Quarantine Diaries: Two, Sweet and Intense

Quarantine Diaries: Week Two | Design Confetti

Lately, conversations with my four-year-old have been starting something like this, “Mama, when the germs are all gone..” which is usually followed up with a request to do something that we once took for granted. Can we have a play date? Can we eat at that restaurant that I like? Can we play at the playground? Simple requests, the stuff of daily life. Which is what makes it so bittersweet. “When will the bad germs go away? Tomorrow can we go?” And “Do you remember? That cafe we used to go to after school? Do they remember me?”

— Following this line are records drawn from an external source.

/-! ### `detectEdge` -/

@[simp] theorem detectEdge_params (s : State) : (detectEdge s).params = s.params := by
  unfold detectEdge; split <;> rfl
@[simp] theorem detectEdge_out (s : State) : (detectEdge s).out = s.out := by
  unfold detectEdge; split <;> rfl
@[simp] theorem detectEdge_peer (s : State) : (detectEdge s).peer = s.peer := by
  unfold detectEdge; split <;> rfl
@[simp] theorem detectEdge_dir (s : State) : (detectEdge s).dir = s.dir := by
  unfold detectEdge; split <;> rfl
@[simp] theorem detectEdge_seq (s : State) : (detectEdge s).seq = s.seq := by
  unfold detectEdge; split <;> rfl
@[simp] theorem detectEdge_cur (s : State) : (detectEdge s).cur = s.cur := by
  unfold detectEdge; split <;> rfl
@[simp] theorem detectEdge_phase (s : State) : (detectEdge s).phase = s.phase := by
  unfold detectEdge; split <;> rfl
@[simp] theorem detectEdge_idx (s : State) : (detectEdge s).idx = s.idx := by
  unfold detectEdge; split <;> rfl
@[simp] theorem detectEdge_unitN (s : State) : (detectEdge s).unitN = s.unitN := by
  unfold detectEdge; split <;> rfl
@[simp] theorem detectEdge_pol (s : State) : (detectEdge s).pol = s.pol := by
  unfold detectEdge; split <;> rfl
@[simp] theorem detectEdge_waitCnt (s : State) : (detectEdge s).waitCnt = s.waitCnt := by
  unfold detectEdge; split <;> rfl
@[simp] theorem detectEdge_stableCnt (s : State) : (detectEdge s).stableCnt = s.stableCnt := by
  unfold detectEdge; split <;> rfl
@[simp] theorem detectEdge_pulseCnt (s : State) : (detectEdge s).pulseCnt = s.pulseCnt := by
  unfold detectEdge; split <;> rfl
@[simp] theorem detectEdge_active (s : State) : (detectEdge s).active = s.active := by
  unfold detectEdge; split <;> rfl
@[simp] theorem detectEdge_done (s : State) : (detectEdge s).done = s.done := by
  unfold detectEdge; split <;> rfl
@[simp] theorem detectEdge_overrun (s : State) : (detectEdge s).overrun = s.overrun := by
  unfold detectEdge; split <;> rfl
@[simp] theorem detectEdge_unitValid (s : State) : (detectEdge s).unitValid = s.unitValid := by
  unfold detectEdge; split <;> rfl
@[simp] theorem detectEdge_result (s : State) : (detectEdge s).result = s.result := by
  unfold detectEdge; split <;> rfl
@[simp] theorem detectEdge_ctrl (s : State) : (detectEdge s).ctrl = s.ctrl := by
  unfold detectEdge; split <;> rfl
@[simp] theorem detectEdge_txdata (s : State) : (detectEdge s).txdata = s.txdata := by
  unfold detectEdge; split <;> rfl
@[simp] theorem detectEdge_rxdata (s : State) : (detectEdge s).rxdata = s.rxdata := by
  unfold detectEdge; split <;> rfl
@[simp] theorem detectEdge_len (s : State) : (detectEdge s).len = s.len := by
  unfold detectEdge; split <;> rfl
@[simp] theorem detectEdge_latch (s : State) : (detectEdge s).latch = s.latch := by
  unfold detectEdge; split <;> rfl
@[simp] theorem detectEdge_owner (s : State) : (detectEdge s).owner = s.owner := by
  unfold detectEdge; split <;> rfl
@[simp] theorem detectEdge_ownerReq (s : State) : (detectEdge s).ownerReq = s.ownerReq := by
  unfold detectEdge; split <;> rfl
@[simp] theorem detectEdge_conflict (s : State) : (detectEdge s).conflict = s.conflict := by
  unfold detectEdge; split <;> rfl
@[simp] theorem detectEdge_pageIdx (s : State) : (detectEdge s).pageIdx = s.pageIdx := by
  unfold detectEdge; split <;> rfl
@[simp] theorem detectEdge_dispOut (s : State) : (detectEdge s).dispOut = s.dispOut := by
  unfold detectEdge; split <;> rfl
@[simp] theorem detectEdge_rxBytes (s : State) : (detectEdge s).rxBytes = s.rxBytes := by
  unfold detectEdge; split <;> rfl
@[simp] theorem detectEdge_txBytes (s : State) : (detectEdge s).txBytes = s.txBytes := by
  unfold detectEdge; split <;> rfl
@[simp] theorem detectEdge_rxErr (s : State) : (detectEdge s).rxErr = s.rxErr := by
  unfold detectEdge; split <;> rfl
@[simp] theorem detectEdge_txErr (s : State) : (detectEdge s).txErr = s.txErr := by
  unfold detectEdge; split <;> rfl
@[simp] theorem detectEdge_tick (s : State) : (detectEdge s).tick = s.tick := by
  unfold detectEdge; split <;> rfl
@[simp] theorem detectEdge_unitLen (s : State) : (detectEdge s).unitLen = s.unitLen := by
  unfold detectEdge; split <;> rfl
@[simp] theorem detectEdge_buf (s : State) : (detectEdge s).buf = s.buf := by
  unfold detectEdge; split <;> rfl
@[simp] theorem detectEdge_irq (s : State) : (detectEdge s).irq = s.irq := by
  unfold detectEdge; split <;> rfl
@[simp] theorem detectEdge_progMem (s : State) : (detectEdge s).progMem = s.progMem := by
  unfold detectEdge; split <;> rfl
@[simp] theorem detectEdge_history (s : State) : (detectEdge s).history = s.history := by
  unfold detectEdge; split <;> rfl
@[simp] theorem detectEdge_rdata (s : State) : (detectEdge s).rdata = s.rdata := by
  unfold detectEdge; split <;> rfl
@[simp] theorem detectEdge_draws (s : State) : (detectEdge s).draws = s.draws := by
  unfold detectEdge; split <;> rfl
@[simp] theorem detectEdge_turns (s : State) : (detectEdge s).turns = s.turns := by
  unfold detectEdge; split <;> rfl

/-- After edge detection MON is the level of the monitored line. -/
@[simp] theorem detectEdge_mon (s : State) : (detectEdge s).mon = (wire s).ack := by
  unfold detectEdge
  split
  · next h => exact h.symm
  · rfl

As an adult, I constantly have to pivot. To adjust my expectations and to attempt to focus on the positive. It’s a concerted effort. But my kids. They are so much more fluid than I am. Sometimes I think they’ve adapted in a way I cannot. They’ve integrated into our new way of life, almost unquestioningly. Then the questions start, and my heart breaks just a little. She trusts me and my intentions, and she knows I’m keeping her safe. She also really misses her friends. So do I.

There are things that I know she likes about our new way of life. Things that I appreciate too. Her dad is now home a lot more. He’s gone from a long commute to no commute and comes upstairs to have lunch with them most days. We bake, and we belt out lyrics from the new Frozen soundtrack together. We have dance parties in the kitchen, and we build forts and snuggle and read.

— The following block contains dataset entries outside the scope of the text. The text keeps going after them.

-- ==== Sys2Proof/Tests/Slice0.lean ====
section
/-! SUPPORT. Small checks of the model on fixed values (each expected value is the spec's: the vector of spec/95_test_vectors.md or the
rule is named), and for every obligation with hypotheses a concrete state that meets each of its clauses. -/

namespace Sys2Proof.Tests

open Sys2Proof Sys2Proof.Machine

/-! ### Helpers -/

/-- A view of a next state. -/
def got {α : Type} (f : State → α) : Out → Option α
  | .next t => some (f t)
  | .fault _ => none
  | .refused _ => none

/-- The fault of an outcome. -/
def faultOf : Out → Option Fault
  | .next _ => none
  | .fault f => some f
  | .refused _ => none

/-- A Responder after reset, with a TICK that can be compared. -/
def resp : State := { State.reset with tick := 0 }

/-- An Initiator. -/
def init : State := { resp with ctrl := { Ctrl.reset with role := .initiator } }

/-- A Responder in Flash mode. -/
def flash : State := { resp with ctrl := { Ctrl.reset with mode := .flash } }

/-- A latch-mode Initiator that owns the source. -/
def latched : State := { init with ctrl := { init.ctrl with useLatch := true }, owner := 3, ownerReq := 3 }

/-- A command in a wait, commit or pulse. -/
def running (code : Byte) (st : SeqState) (s : State) : State := { s with active := true, cur := code, phase := .run, seq := st }

/-- A command accepted and not yet started. -/
def accepted (code : Byte) (s : State) : State := { s with active := true, cur := code, phase := .start }

/-- The Peer's VALID and DATA. -/
def peerSends (v : Bool) (b : Byte) (s : State) : State := { s with peer := { s.peer with valid := v, data := b } }

/-- The Peer's ACK. -/
def peerAcks (v : Bool) (s : State) : State := { s with peer := { s.peer with ack := v } }

/-- One sample before the budget is spent. -/
def lastSample (s : State) : State := { s with waitCnt := s.params.waitBudget - 1 }

/-- The next turn. -/
def turn (t : Turn) (s : State) : State := { s with turns := [t] }

/-- A buffer of `n` written bytes. -/
def zeros (n : Nat) : List Host.Cell := (List.range n).map (fun i => (i, 0))

/-- The STATUS word and RESULT code a host reads after a step. -/
def statusResult (o : Out) : Option (Word × Byte) := got (fun t => (statusWord t, t.result.code)) o

/-! ### Well-formedness (R85, R90, R91, R9) -/

theorem test_wf_illegal : (Instr.illegal 0x0F).wf Params.reference = false ∧ (Instr.illegal 0x10).wf Params.reference = true := by
  decide

theorem test_wf_preOther : (Instr.preOther 0xFF).wf Params.reference = false ∧ (Instr.preOther 0x88).wf Params.reference = false
    ∧ (Instr.preOther 0x41).wf Params.reference = true := by decide

theorem test_wf_opUnknown : (Instr.opUnknown 0xFF).wf Params.reference = false ∧ (Instr.opUnknown 0x01).wf Params.reference = false
    ∧ (Instr.opUnknown 0x50).wf Params.reference = true := by decide

theorem test_wf_packet : Instr.packet.wf Params.reference = false
    ∧ Instr.packet.wf { Params.reference with opPacket := some 0x50 } = true := by decide

theorem test_params_reference : Params.reference.wf = true := by decide

theorem test_params_ill_formed :
    ({ Params.reference with waitBudget := 0 }).wf = false ∧ ({ Params.reference with bootReq := 0xFF }).wf = false
      ∧ ({ Params.reference with opGetlog := 0x01 }).wf = false ∧ ({ Params.reference with opPacket := some 0xFF }).wf = false
      ∧ ({ Params.reference with bufSize := 128 }).wf = false ∧ ({ Params.reference with selectStable := 0 }).wf = false
      ∧ ({ Params.reference with readyPulse := 0 }).wf = false := by decide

It’s like the early days again, sweet and intense. I’m simultaneously overwhelmed by my love for these little humans and entirely overwhelmed by the constant noise and mess and stream of why’s. Feeling obliterated in every sense. Happily embracing the small moments but desperately trying to find the time and space and mental energy to have a complete thought. To have a conversation with my spouse. To process at the strange and scary things that are taking place beyond these four walls. To navigate and to normalize our new way of being, of engaging with the world: masks on, six feet away.

I’m not sure if we’ll come out of this better or worse for it. I honestly think it will be a mixture of both. I’ll never regret the sweet moments I’m getting to spend with my kids. How much more I’m getting to know them, but when the germs are gone, I’m looking forward to expanding our circle again. I hope the local spot is still there to eat at, that they weather the storm. I, too, wonder if my local barista will remember me. I think that it won’t be quite that straightforward. I think it’s going to take a lot for us all to get back to where we once were, but I think that’s ok too. I’m just grateful we’ll be doing it together.